Once the line containing "theorem afterwards_append (o" is found, set down that line and each one after it exactly, through the end of the entries.

■ Data for this exercise:
•••

-- ==== Sys2Proof/Laws/Runs.lean ====
section
/-! SUPPORT. How one agent's turns compose, and what the controller sequencer's turns through one primitive come to, in front of any
continuation. -/

namespace Sys2Proof.Machine

/-! ## Turns -/

/-- A step with an input laid down does what that input does. -/
theorem stepWith_eq (i : Input) (s : State) : stepWith i s = carryOut (fetchInput i s) := rfl

/-- An operation run in the environment's context is `exec` of it. -/
theorem carryOut_environment (i : Instr) (s : State) : carryOut (.run .environment i s) = exec i s := by
  simp only [carryOut]
  cases exec i s <;> rfl

/-- The first input, then the others. -/
theorem runInputs_cons (i : Input) (is : List Input) (s : State) :
    runInputs (i :: is) s = afterwards (stepWith i s) is := by
  simp only [runInputs, afterwards]

/-- Inputs in two parts. -/
theorem runInputs_append (a b : List Input) (s : State) : runInputs (a ++ b) s = afterwards (runInputs a s) b := by
  induction a generalizing s with
  | nil => rfl
  | cons i a ih =>
    simp only [List.cons_append, runInputs_cons]
    cases h : stepWith i s <;> simp only [afterwards]
    exact ih _

/-- An outcome and inputs in two parts. -/
theorem afterwards_append (o : Out) (a b : List Input) : afterwards o (a ++ b) = afterwards (afterwards o a) b := by
  cases o <;> simp only [afterwards, runInputs_append]

/-- Turns of one agent in two parts. -/
theorem turns_add (m n : Nat) (t : Turn) : turns (m + n) t = turns m t ++ turns n t := by
  exact List.replicate_add ..

/-- One turn of the controller sequencer with an operation in front. -/
theorem controller_turn {s v : State} {i : Instr} {rest : List CTask} (hc : s.cpos = .op i :: rest)
    (he : exec i (s.setCpos rest) = .next v) : stepWith (.turn .controller) s = settleC v.cpos v := by
  rw [stepWith_eq]; simp only [fetchInput, fetchTurn, fetchController, hc, carryOut, he, settle]

/-- A turn that leaves an operation in front decides nothing. -/
theorem run_turn {s v : State} {i j : Instr} {rest k : List CTask} {n : Nat} (hc : s.cpos = .op i :: rest)
    (he : exec i (s.setCpos rest) = .next v) (hv : v.cpos = .op j :: k) :
    runInputs (turns (n + 1) .controller) s = runInputs (turns n .controller) v := by
  show runInputs (_ :: turns n .controller) s = _
  rw [runInputs_cons, controller_turn hc he, hv]
  show runInputs _ (v.setCpos _) = _
  rw [← hv]; rfl

/-- The last turn of a run. -/
theorem run_last {s v : State} {i : Instr} {rest : List CTask} (hc : s.cpos = .op i :: rest)
    (he : exec i (s.setCpos rest) = .next v) : runInputs (turns 1 .controller) s = settleC v.cpos v := by
  show runInputs [_] s = _
  rw [runInputs_cons, controller_turn hc he]
  cases settleC v.cpos v <;> rfl

/-! ## What a run inside a primitive leaves alone -/

/-- The state with everything hidden that a run inside a primitive may change. -/
def State.hidePrimitive (s : State) : State :=
  { s with
    sclOut := false, sdaOut := false, edgePend := false, busOpen := false, lastCond := none
    unsanctioned := false, cpos := [], csr := 0#8, cack := false, got := false, bitv := false
    elapsed := 0 }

•••

■ Written solution:
theorem afterwards_append (o : Out) (a b : List Input) : afterwards o (a ++ b) = afterwards (afterwards o a) b := by
  cases o <;> simp only [afterwards, runInputs_append]

/-- Turns of one agent in two parts. -/
theorem turns_add (m n : Nat) (t : Turn) : turns (m + n) t = turns m t ++ turns n t := by
  exact List.replicate_add ..

/-- One turn of the controller sequencer with an operation in front. -/
theorem controller_turn {s v : State} {i : Instr} {rest : List CTask} (hc : s.cpos = .op i :: rest)
    (he : exec i (s.setCpos rest) = .next v) : stepWith (.turn .controller) s = settleC v.cpos v := by
  rw [stepWith_eq]; simp only [fetchInput, fetchTurn, fetchController, hc, carryOut, he, settle]

/-- A turn that leaves an operation in front decides nothing. -/
theorem run_turn {s v : State} {i j : Instr} {rest k : List CTask} {n : Nat} (hc : s.cpos = .op i :: rest)
    (he : exec i (s.setCpos rest) = .next v) (hv : v.cpos = .op j :: k) :
    runInputs (turns (n + 1) .controller) s = runInputs (turns n .controller) v := by
  show runInputs (_ :: turns n .controller) s = _
  rw [runInputs_cons, controller_turn hc he, hv]
  show runInputs _ (v.setCpos _) = _
  rw [← hv]; rfl

/-- The last turn of a run. -/
theorem run_last {s v : State} {i : Instr} {rest : List CTask} (hc : s.cpos = .op i :: rest)
    (he : exec i (s.setCpos rest) = .next v) : runInputs (turns 1 .controller) s = settleC v.cpos v := by
  show runInputs [_] s = _
  rw [runInputs_cons, controller_turn hc he]
  cases settleC v.cpos v <;> rfl

/-! ## What a run inside a primitive leaves alone -/

/-- The state with everything hidden that a run inside a primitive may change. -/
def State.hidePrimitive (s : State) : State :=
  { s with
    sclOut := false, sdaOut := false, edgePend := false, busOpen := false, lastCond := none
    unsanctioned := false, cpos := [], csr := 0#8, cack := false, got := false, bitv := false
    elapsed := 0 }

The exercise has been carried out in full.